How to Rise to the Top of Amazon’s Alexa Leaderboard with Feedback Loops

An Alexa Development Champion offers insights and lessons on the importance of using a feedback loop with custom skills

Published in

A Cloud Guru

8 min readJan 2, 2017

Instructions on how to get to use logging to establish a feedback loop that will improve your custom skill

The Amazon Alexa platform has taken the lead in upstart market of interactive voice tools. The number of skills (custom apps) grew by 7x during the last seven months of 2016, then Amazon finished the year by selling 9X the volume over the prior holiday season. I’ve had a front row seat seeing the platform take off, publishing eight skills so far on the platform, and being crowned an Alexa Champion by Amazon.

During Hurricane Matthew last Fall, a skill I created trended to the top of the usage charts, helping thousands of people get timely information as the storm disrupted the Southeastern United States. While that sounds like good timing, the initial version of the skill had been published six months prior, giving an opportunity for me to adjust features based on usage behavior, enabling it to take-off when demand surged.

Alexa skill developers need to establish a feedback loop based on usage patterns

While the voice application market remains novel, existing software engineering practices driven by analytics will dictate which apps make their way to the top vs. languish at the bottom of search results.

If you’re just getting started, here’s an article covering the native Analytics tools that are within the Alexa Skills Kit and Console and don’t require anything to get started.

This is a great way to begin tracking skill usage, but just scratches the surface as it quantifies how many users invoked the skill, and nothing specific of features within it.

In this article, I will give step-by-step instructions on how to get to a granular level using logging to a no-SQL database service, establishing a feedback loop that enables improvement of the skill over time. Given the prospects of voice controlled devices being the next great computing platform, it’s a great area to build expertise and get you to the top of the charts.

Getting Started with 15 LOC

An easy way to add metrics into your Alexa Skill is for each utterance, save pertinent session data for analytic processing. Given that the skills are written using AWS Lambda, the natural choice is to store this session data to a DynamoDB table (see architecture below).

Serverless architecture for Alexa skill analytics

This takes about 15 lines of code and minimal overhead or extra response time experienced by the user. This data can then be queried within the AWS DDB Console, then pipelined out to S3 for large datasets, or dumped to an .csv extract for analytics.

Once you have this loop established, it enables great depth to the voice-interface design and reinforces the “user first” mindset critical to quality application development. Here are a few examples from skills currently live with Alexa. (note: the session detail being stored tracks user interaction with the application, no detail about the user is saved, thus creating privacy issues.)

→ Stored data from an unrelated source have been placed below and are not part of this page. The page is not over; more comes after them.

-- ==== Sys2Proof/Decode.lean ====
section
/-!
DEFINITION. Decoding of a syllable (R43, R64, R67-R76) and, after it, the encoder.  A syllable is read as the
number of its 64 bits.  A vacant opcode decodes to `Instr.illegalOpcode` (R75); a non-zero reserved field, a
reserved header value or an operand outside its limits is rejected as ILLEGAL_SYLLABLE (R46, R47).
-/

namespace Sys2Proof

/-- Why a syllable has no decoding: ILLEGAL_SYLLABLE (R46). -/
inductive DecodeFault where
  | illegalSyllable
  deriving DecidableEq, Repr

/-- Bits [lo+n-1 : lo] of the number w (R4). -/
def fld (w lo n : Nat) : Nat := w / 2 ^ lo % 2 ^ n

/-- Field of a syllable as a bit vector. -/
abbrev fbv (w lo n : Nat) : BitVec n := BitVec.ofNat n (fld w lo n)

/-- Header of a syllable (R43). -/
def decHdr (w : Nat) : Hdr where
  e := fld w 60 1 == 1
  wait := fbv w 56 4
  gn := fld w 55 1 == 1
  gp := fbv w 51 4
  edge := fbv w 49 2
  elvl := fbv w 46 3

/-! ## Operand families (R64): none when a reserved field is not zero -/

/-- Family SRR of R64. -/
def decSRR (w : Nat) : Option SRR :=
  if fld w 0 20 = 0 then
    some { d := fbv w 32 6, a := fbv w 26 6, b := fbv w 20 6 }
  else none

/-- Family SR1 of R64. -/
def decSR1 (w : Nat) : Option SR1 :=
  if fld w 0 26 = 0 then
    some { d := fbv w 32 6, a := fbv w 26 6 }
  else none

/-- Family SRI of R64. -/
def decSRI (w : Nat) : Option SRI :=
  some { d := fbv w 32 6, a := fbv w 26 6, imm := fbv w 0 26 }

/-- Family SBF of R64. -/
def decSBF (w : Nat) : Option SBF :=
  if fld w 0 14 = 0 then
    some { d := fbv w 32 6, a := fbv w 26 6, pos := fbv w 20 6, len := fbv w 14 6 }
  else none

/-- Family SPR of R64. -/
def decSPR (w : Nat) : Option SPR :=
  if fld w 0 20 = 0 ∧ fld w 32 2 = 0 then
    some { pd := fbv w 34 4, a := fbv w 26 6, b := fbv w 20 6 }
  else none

/-- Family SPI of R64. -/
def decSPI (w : Nat) : Option SPI :=
  if fld w 32 2 = 0 then
    some { pd := fbv w 34 4, a := fbv w 26 6, imm := fbv w 0 26 }
  else none

/-- Family SPP of R64. -/
def decSPP (w : Nat) : Option SPP :=
  if fld w 0 22 = 0 ∧ fld w 30 4 = 0 then
    some { pd := fbv w 34 4, pa := fbv w 26 4, pb := fbv w 22 4 }
  else none

/-- Family SSL of R64. -/
def decSSL (w : Nat) : Option SSL :=
  if fld w 0 16 = 0 then
    some { d := fbv w 32 6, a := fbv w 26 6, b := fbv w 20 6, ps := fbv w 16 4 }
  else none

/-- Family SXR of R64. -/
def decSXR (w : Nat) : Option SXR :=
  if fld w 0 24 = 0 then
    some { d := fbv w 32 6, sel := fbv w 24 8 }
  else none

/-- Family SXB of R64. -/
def decSXB (w : Nat) : Option SXB :=
  if fld w 0 29 = 0 then
    some { d := fbv w 32 6, bt := fbv w 29 3 }
  else none

/-- Family SLI of R64. -/
def decSLI (w : Nat) : Option SLI :=
  some { d := fbv w 32 6, imm := fbv w 0 32 }

/-- Family CI of R64. -/
def decCI (w : Nat) : Option CI :=
  if fld w 16 22 = 0 then
    some { imm := fbv w 0 16 }
  else none

/-- Family CT of R64. -/
def decCT (w : Nat) : Option CT :=
  if fld w 32 3 = 0 then
    some { bt := fbv w 35 3, disp := fbv w 0 32 }
  else none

Track Effectiveness of Quiz or Survey Questions

The first skill I authored with the launch of the Alexa device in the UK is called British History Trivia. Having fond memories of living in the UK earlier in my career, particularly around the wit of my co-workers, I thought a trivia skill would be a hit. An objective that I set out was to make quiz difficult, spending plenty of time researching detailed questions on centuries of history. The challenge is how to quantify what “difficult” means.

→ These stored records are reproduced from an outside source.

-- ==== Sys2Proof/Machine/State.lean ====
section
/-!
DEFINITION. The state of the GS940 as plain data: memory, every unit of the package (Dev), the package time
base, and the model's own bookkeeping (free-value counter, agenda of events, the bundle in issue).
-/

namespace Sys2Proof.Machine

/-- A sparse table by number; what an unlisted key holds is said by the accessor that reads the table. -/
abbrev Tab (α : Type) := List (Nat × α)

/-- Bytes by address in canonical form: addresses strictly rising, no entry equal to 0, which is what an unlisted
address reads as (log entry 1). -/
structure Memory where
  cells : List Host.Cell
  deriving DecidableEq, Repr

/-! ## Events that a core reports (R181, R188) -/

/-- The three kinds of R181. -/
inductive EvKind where
  | fault | replayable | stop
  deriving DecidableEq, Repr

/-- An event with the words of its record that its cause fills (R188, R189). -/
structure Event where
  cause : BitVec 8
  kind : EvKind
  info0 : Word
  info1 : Word
  /-- SIDX of R188 -/
  sidx : Nat
  deriving DecidableEq, Repr

/-! ## A core -/

/-- A ring use or window entry or fills named by a handle (R238, R242, R440). -/
inductive Handle where
  | unbound
  | pending
  | window (set way : Nat)
  | ring (cf f cd dr : Word) (base size nslot j : Nat) (drain : Bool)
  | fills (die : Nat) (entries : List Nat)
  deriving DecidableEq, Repr

/-- What a result writes when it lands (R49, R171: register numbers are physical). -/
inductive Result where
  | s (n : Nat) (val : Word)
  /-- stride addition to a walk register (R162) -/
  | sAdd (n : Nat) (val : Word)
  /-- bits of mask are written, the others keep their value (R57) -/
  | v (n : Nat) (val mask : VWord)
  | m (n : Nat) (val : MWord)
  | p (n : Nat) (val : Bool)
  | b (n : Nat) (val : Word)
  | k (n : Nat) (ident : Option Word)
  | h (n : Nat) (val : Handle)
  | lr (val : BitVec 16)
  deriving DecidableEq, Repr

/-- A result in flight (R49-R53). -/
structure Pend where
  res : Result
  /-- landing cycle; none for an interlocked result (R50) -/
  due : Option Nat
  /-- an interlocked answer has arrived and can land -/
  ready : Bool
  /-- address of the producing bundle (R53) -/
  prod : Word
  /-- command of an engine that answers it; 0 for none -/
  tag : Nat
  /-- an interlocked result lands no earlier than this cycle -/
  after : Nat := 0
  deriving DecidableEq, Repr

/-- One loop level (R60, R160-R166). -/
structure LoopLevel where
  active : Bool
  /-- trip count and index: 32 bits as software reads them; the N of a modulo loop (R169) may need the 33rd, so that
  the loop runs N iterations (DESIGN CHOICE, log entry 105) -/
  count : BitVec 33
  index : BitVec 33
  stride0 : BitVec 32
  stride1 : BitVec 32
  stride2 : BitVec 32
  stride3 : BitVec 32
  /-- address of the first body bundle -/
  body : Word
  /-- body length in bundles -/
  len : Nat
  /-- place of the next bundle in the body, counted in bundles from its first -/
  pos : Int
  /-- address of the declaring bundle (R188 LOOPID) -/
  decl : Word
  /-- the declaring syllable (R189) -/
  syl : Word
  deriving DecidableEq, Repr

/-- The active modulo loop (R168-R173). -/
structure ModLoop where
  level : Nat
  n : Nat
  stages : Nat
  ii : Nat
  /-- the task loop of R173 -/
  task : Bool
  deriving DecidableEq, Repr

/-- A fetched bundle, or the fetch fault that stands in its place (R214). -/
structure Fetched where
  addr : Word
  words : List Word
  fault : Option Event
  deriving DecidableEq, Repr

/-- The loop state that trap entry sets aside (R184, R185). -/
structure LoopCtx where
  levels : Tab LoopLevel
  mloop : Option ModLoop
  rrb : Nat
  kb : Nat
  /-- rotation depth D (R171) -/
  depth : Nat
  /-- loop buffer: copies of body bundles (R199) -/
  buffer : List Fetched
  /-- bundles still to be discarded (R161, R166, R199) -/
  skip : Nat
  deriving DecidableEq, Repr

/-- Region of a task (R178). -/
inductive Region where
  | prologue | pass | epilogue | none
  deriving DecidableEq, Repr

/-- What a core does (R181-R187, R35). -/
inductive RunState where
  | idle
  | running
  /-- held at a bundle, or after it for a stop (R181) -/
  | held (e : Event)
  /-- halted for pre-emption (R35) -/
  | halted
  /-- privileged general core after HALT (R158) -/
  | asleep
  /-- stopped by a double fault (R186) or a thermal stop (R512) -/
  | stopped
  deriving DecidableEq, Repr

/-- The running task (R29, R30, R413). -/
structure Task where
  words : List Word
  id : Word
  ctx : Nat
  /-- a member of the cluster's launch group (R195) -/
  isMember : Bool
  /-- passes of the kernel body, known from boundary 0 -/
  passes : Nat
  /-- a cancel has been delivered (R40) -/
  cancelled : Bool
  /-- no further pass begins (EXIT or an acted cancel) -/
  leaving : Bool
  deriving DecidableEq, Repr

/-- A queued task: record and identifier (R416). -/
structure QEntry where
  words : List Word
  id : Word
  ctx : Nat
  deriving DecidableEq, Repr

/-- A hold of stakes (R271). -/
structure Hold where
  own : Bool
  stage : Nat
  time : Word
  count : Nat
  deriving DecidableEq, Repr

/-- A watchpoint (R498). -/
structure Watch where
  addr : Word
  len : Nat
  kind : BitVec 2
  deriving DecidableEq, Repr

/-- What keeps a core from issuing its next bundle after one that has completed. -/
inductive Wait where
  /-- phase end of R129: the phase that ended -/
  | phase (n : Nat)
  /-- sync-engine answer (R260) -/
  | answer
  /-- ring claim (R242) -/
  | claim (h : Nat) (cf f cd dr : Word) (base size nslot : Nat) (drain : Bool) (bundle : Word) (sidx : Nat)
  /-- ring release (R243) -/
  | release (h : Nat)
  /-- the interrupted-pending wait of R192: a kernel-iteration boundary -/
  | boundary
  /-- a CPYMC park waits for its slot (R403) -/
  | room (slot : Nat)
  /-- the end of a task, with its outcome, whose completion releases the core's remote stores (R32, R131) -/
  | ending (outcome : Nat)
  deriving DecidableEq, Repr

/-- A bundle of the stream in a core's instruction buffer (R196). -/
structure StreamEnt where
  seq : Nat
  f : Fetched
  /-- delivery cycle -/
  cycle : Nat
  deriving DecidableEq, Repr

/-- Row-engine state (R313, R314, R340-R342). -/
structure RowState where
  /-- control words -/
  cwa : Tab (BitVec 32)
  nrow : Nat
  live : Tab Bool
  /-- tracing memory; an unlisted entry is 0xFFFF after task start -/
  tm : Tab (BitVec 16)
  tlen : Nat
  plen : Nat
  tvalid : Bool
  recurse : Bool
  rlen : Nat
  dbase : Word
  thr : Tab Word
  exits : BitVec 32
  busyUntil : Nat
  /-- scratchpad bytes that the busy syllable accesses: physical address and length (R319) -/
  touched : List (Nat × Nat)
  deriving DecidableEq, Repr

/-- A drain group of an accumulator slot (R359). -/
structure Band where
  lo : Nat
  hi : Nat
  deriving DecidableEq, Repr

/-- An accumulator slot (R343, R364): entries by 128*row + column. -/
structure AccSlot where
  cells : Tab (BitVec 32)
  poison : List Nat
  /-- entries with an uncorrectable error not yet found (R364) -/
  bad : List Nat
  sat : Bool
  bands : Tab Band
  deriving DecidableEq, Repr

/-- A weight plane: row by element bytes, scale bytes and their presence (R343, R344). -/
structure PlaneRow where
  bytes : List Byte
  scales : List (Option Byte)
  deriving DecidableEq, Repr

/-- A push in flight (R350). -/
structure Push where
  slot : Nat
  row : Nat
  acc : Bool
  /-- accumulation kind of its issue -/
  ak : BitVec 2
  /-- FP32 encodings, or exact integer sums -/
  vals : List Int
  due : Nat
  deriving DecidableEq, Repr

/-- Matrix-engine state (R343, R370-R373). -/
structure MatState where
  configured : Bool
  nq : Nat
  wf : Nat
  af : Nat
  ak : BitVec 2
  plane0 : Tab PlaneRow
  plane1 : Tab PlaneRow
  active1 : Bool
  wp : Nat
  /-- name to slot binding -/
  names : Tab Nat
  slots : Tab AccSlot
  pushes : List Push
  /-- pushes that have landed since the last bundle issued (R367) -/
  recent : List Push
  unalloc : Bool
  drainSat : Bool
  drainRm : BitVec 2
  drainFmt : Nat
  drainCidx : Nat
  corr : BitVec 32
  /-- an ACMOV or ACLD is performed until this cycle (R360) -/
  busyUntil : Nat
  /-- cycle by which every drain has been delivered (R361) -/
  drainUntil : Nat
  deriving DecidableEq, Repr

/-- The registers of R60, physical numbers; s0 and p0 have no storage. -/
structure Regs where
  s : Tab Word
  v : Tab VWord
  m : Tab MWord
  p : Tab Bool
  b : Tab Word
  k : Tab (Option Word)
  h : Tab Handle
  lr : BitVec 16
  tcx : BitVec 16
  tcy : BitVec 16
  tcz : BitVec 16
  tm : Word
  st : BitVec 12
  /-- stochastic generator g (R97, R312) -/
  gen : Word
  deriving DecidableEq, Repr

/-- Control and trap registers of the sequencer (R176-R180). -/
structure SeqRegs where
  sb : Bool
  priv : Bool
  region : Region
  pass : Nat
  /-- SEQNO of the last record this core wrote (R176); the count itself is Dev.seqnos (R188) -/
  seqno : BitVec 32
  frec : List Word
  tvec : Word
  epc : Word
  cause : BitVec 8
  pie : Bool
  ie : Bool
  ppriv : Bool
  scr : Tab Word
  deriving DecidableEq, Repr

/-- The core's event counters (R492, R493). -/
structure EvCounters where
  group : Nat
  counts : Tab Nat
  /-- events of the current group's entries -/
  sels : Tab (BitVec 8)
  /-- event that each entry last counted -/
  used : Tab (BitVec 8)
  /-- time at which the group became current -/
  since : Nat
  /-- time of each entry's last write-back -/
  lastBack : Tab Nat
  /-- NEV and ROT as last read -/
  nev : Nat
  rot : Nat
  deriving DecidableEq, Repr

/-- A counter operation that a core has sent to another package for a bundle that waits (R468): the answer is a
reason (0 for success) and a value. -/
structure RemOp where
  kind : RemoteKind
  ident : Word
  val : Word
  answer : Option (Nat × Word)
  deriving DecidableEq, Repr

/-- A control-register syllable that has issued: its register's engine acts on it in one cycle, not before the one named
(R175); its result lands under the tag. -/
structure CsrAct where
  op : CsrOp
  csr : Nat
  a : Word
  tag : Nat
  at' : Nat
  /-- VEC.GEN as the instructions before the syllable left it, which a read of that register returns (R312) -/
  val : Word := 0
  deriving DecidableEq, Repr

/-- One tensor or general core. -/
structure Core where
  r : Regs
  lp : LoopCtx
  /-- what trap entry set aside (R184) -/
  lpSaved : LoopCtx
  seq : SeqRegs
  run : RunState
  pc : Word
  /-- earliest cycle of the next issue (R48) -/
  ready : Nat
  /-- bundles issued (R154) -/
  issued : Nat
  /-- value of issued when a b register was last written (R154) -/
  bWrite : Tab Nat
  pend : List Pend
  /-- control-register actions to come, in program order (R175) -/
  csrq : List CsrAct
  waits : List Wait
  task : Option Task
  preempt : Bool
  /-- cycle from which the iteration bound counts, and held cycles since (R35) -/
  spanStart : Option Nat
  heldSum : Nat
  /-- TRC.DBG.REQ (R496) -/
  stopReq : Bool
  /-- attachment (07) -/
  attached : Bool
  savedAtt : Bool
  cons : Nat
  ibuf : List StreamEnt
  fetchBase : Nat
  fetchK : Nat
  fetched : Option Fetched
  /-- at a kernel-iteration boundary: the next part's first bundle has not issued (R30) -/
  atBnd : Bool
  /-- an EXIT of the epilogue waits for a stop to be continued (R187) -/
  exitDue : Bool
  /-- the bundle of that EXIT was consumed from the stream (R201) -/
  exitStream : Bool
  joinWait : Option (Word × Nat)
  fuseWait : Option Word
  spill : Memory
  phase : Nat
  wanyNext : Nat
  holds : Tab Hold
  /-- holds written as registers (R281), each with the cycle and what it held before: a STAKE of that cycle drops the
  write for the fields that it updates (R6) -/
  holdWas : List (Nat × Nat × Hold)
  deque : List QEntry
  lfsr : BitVec 16
  stolen : BitVec 32
  localFails : Nat
  /-- a probe is under way (R422) -/
  probing : Bool
  hit : BitVec 32
  miss : BitVec 32
  cc : Tab Nat
  /-- sampling is on: the cycle of the next sample and the period in use (R490) -/
  sample : Option (Nat × Nat)
  /-- first cycle not yet charged to a class (R489) -/
  charged : Nat
  /-- first cycle after the WAIT of the last bundle (R48) -/
  waitEnd : Nat
  /-- cycles not yet charged, from and to, with a reason of R491 that holds in them -/
  gaps : List (Nat × Nat × Nat)
  /-- reason of R491 for every other cycle without a bundle past that WAIT -/
  gapWhy : Nat
  tseq : BitVec 32
  ev : EvCounters
  watch : Tab Watch
  /-- failed remote accesses not yet reported (R467): tag of the load's result, 0 for a store -/
  remFails : List (Nat × Event)
  /-- remote counter operations of the bundle that waits (R468) -/
  remOps : List RemOp
  /-- counters on which a stalled CWAIT or CWANY waits: die, context and index (R257) -/
  cwaits : List (Nat × Nat × Nat)
  row : RowState
  mat : MatState
  /-- number of the next engine command of this core (a name for its answer) -/
  nextTag : Nat
  /-- a CPYMC or HBDRAIN is performed until this cycle (R403, R404) -/
  busyUntil : Nat
  deriving DecidableEq, Repr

Now the ASK and Console can tell us how much traffic the skill is getting, including breakout by country (usage in US vs. UK or Germany), as well as how many invocations per hour and by how many unique users. That’s useful to track given that the UK was a new market, but it doesn’t provide any insight into the quality of the skill that could provide the starting point for a feedback loop.

For example, questions about how difficult the quiz is based on average user score, or the relative complexity of each question depending on how many are guessing each one correctly. By adding callouts within the skill to DDB, I’ve collected this level detailed information, and it provides the foundation needed for establishing a feedback loop. Once this level of granularity is obtained, adjustments can be made to improve the user experience, backed by metrics.

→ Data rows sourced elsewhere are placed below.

-- ==== Sys2Proof/Machine/Ops.lean ====
section
/-!
DEFINITION. The shared operations of a bundle: ending a task (R32, R273), taking an event (R181-R186) and returning
from one (R185), completing a bundle (R48, R156-R166, R200) and the wrapper of every syllable (R39, R54, R55).
-/

namespace Sys2Proof.Machine

/-- What a meaning answers. -/
inductive Out where
  /-- the units after the syllable's effect -/
  | ok (d : Dev)
  /-- the syllable raises an event; the bundle has no effect (R39) -/
  | raise (e : Event)
  /-- the same, keeping what a release made visible (R260) -/
  | raiseIn (d : Dev) (e : Event)
  /-- the bundle cannot issue yet; the reason is that of R491 -/
  | stall (reason : Nat)
  /-- the same, where the core is recorded as waiting; the units are those before the bundle, so marked -/
  | stallIn (d : Dev) (reason : Nat)
  deriving Repr

/-- A non-replayable fault (R181). -/
def mkFault (cause : BitVec 8) (info0 info1 : Word) : Event :=
  { cause := cause, kind := .fault, info0 := info0, info1 := info1, sidx := 0 }
def mkReplay (cause : BitVec 8) (info0 info1 : Word) : Event :=
  { cause := cause, kind := .replayable, info0 := info0, info1 := info1, sidx := 0 }
def mkStop (cause : BitVec 8) (info0 info1 : Word) : Event :=
  { cause := cause, kind := .stop, info0 := info0, info1 := info1, sidx := 0 }

/-! ## Trace records (R484-R487) -/

/-- The eight words of a trace record of a core (R486): program fields are zero unless the context is debuggable,
and words 1 to 5 are zero for an idle or halted core. -/
def traceWords (c : Core) (ctx n : Nat) (dbg : Bool) (baddr : Word) (type sub cls : Nat) (payload : Word)
    (time : Nat) : List Word :=
  let inner := c.lp.innermost
  let lv := (inner.map c.lp.level).getD LoopLevel.reset
  let on := match c.run with | .idle | .halted => false | _ => true
  let prog (w : Word) : Word := if dbg && on then w else 0
  [ toW (c.tseq.toNat * 2 ^ 32 + ctx % 64 * 2 ^ 26 + n * 2 ^ 16 + type * 2 ^ 8 + sub),
    prog baddr,
    prog (if inner.isSome then lv.decl else 0),
    prog (toW (c.passShown * 2 ^ 32 + (if inner.isSome then lv.index.toNat % 2 ^ 32 else 0))),
    if on then toW (c.r.st.toNat * 2 ^ 32 + cls * 2 ^ 29) else 0,
    if on then c.r.tm else 0,
    if (type = 2 || type = 4) && !dbg then 0 else payload,
    toW time ]

/-- A trace record without words 1 to 5, of an engine's task or of a trace unit itself (R486). -/
def plainRecord (tseq : BitVec 32) (ctx src type sub : Nat) (payload : Word) (time : Nat) : List Word :=
  [ toW (tseq.toNat * 2 ^ 32 + ctx % 64 * 2 ^ 26 + src * 2 ^ 16 + type * 2 ^ 8 + sub), 0, 0, 0, 0, 0, payload, toW time ]

/-- The ring of a context at a trace unit, if firmware gave one (R484). -/
def Ctx.ring (c : Ctx) (u : Nat) : Option TraceRing :=
  (tget c.rings u).bind fun r => if r.log2 = 0 then none else some r

/-- Records that a ring still takes (R485). -/
def ringFree (m : Memory) (d : Dev) (ctx : Nat) (r : TraceRing) : Nat :=
  match resolveCounter d ctx r.rd with
  | .ok (.here k i) => (counterGet m d ctx k i).toNat + 2 ^ r.log2 - r.written
  | _ => 0

/-- Records in a unit's buffer whose ring has no space for them (R485). -/
def TraceUnit.heldBack (x : TraceUnit) (m : Memory) (d : Dev) (u : Nat) : Nat :=
  ((x.buf.map (·.ctx)).dedup.map fun ctx =>
    let free := ((d.ctx ctx).bind (·.ring u)).elim (x.buf.length) (ringFree m d ctx)
    (x.buf.countP fun r => r.ctx = ctx) - free).sum

/-- Count a discarded record for the context's last reset (R497). -/
def countTrunc (ctx : Nat) : Tab Nat → Tab Nat
  | [] => []
  | (c, k) :: t =>
    if c = ctx && !(t.any fun e => e.1 = ctx) then (c, k + 1) :: t else (c, k) :: countTrunc ctx t

/-- A unit takes a record: without a ring it discards it; while it still finishes a reset of the context it discards it
and counts it for that (R497); one for which the ring has no space it holds, and drops and counts it where its buffer
holds 256 such records (R484, R485). -/
def Dev.traceAppend (m : Memory) (d : Dev) (u ctx : Nat) (words : List Word) : Dev :=
  match (d.ctx ctx).bind (·.ring u) with
  | none => d
  | some r =>
    let x := d.unit u
    if x.trunc.any fun e => e.1 = ctx then d.setUnit u { x with trunc := countTrunc ctx x.trunc }
    else if x.buf.length < 256 || (x.buf.countP fun r => r.ctx = ctx) < ringFree m d ctx r || x.heldBack m d u < 256 then
      d.setUnit u { x with buf := x.buf ++ [{ ctx := ctx, words := words }] }
    else d.setUnit u { x with lost := x.lost + 1, drop := satInc x.drop }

Here’s an example of how it is applied to the British History Quiz.

Success Rate for Quiz Questions asked in British History Quiz

The chart describes in a 4-option, multiple choice scenario, the relative success rate for each question in a quiz being given. The sample size for this is 1000 question responses for a single day. From this data, we could assert that questions 18 & 19 are the easiest, whereas questions 6 & 24 are the most difficult.

Now hopefully I didn’t overdo the difficulty level, but by adding metrics to the skill, I can track how the questions are performing, and potentially target a given success range for user accuracy. This serves as an excellent quality check for the content, and as a way to quantify difficulty vs. solely relying on user feedback in the skill store.

The Value in being Direct

Another skill that I launched over the summer was around US Colonial History. It can read the Bill of Rights as well as Biographies from leading revolutionary figures.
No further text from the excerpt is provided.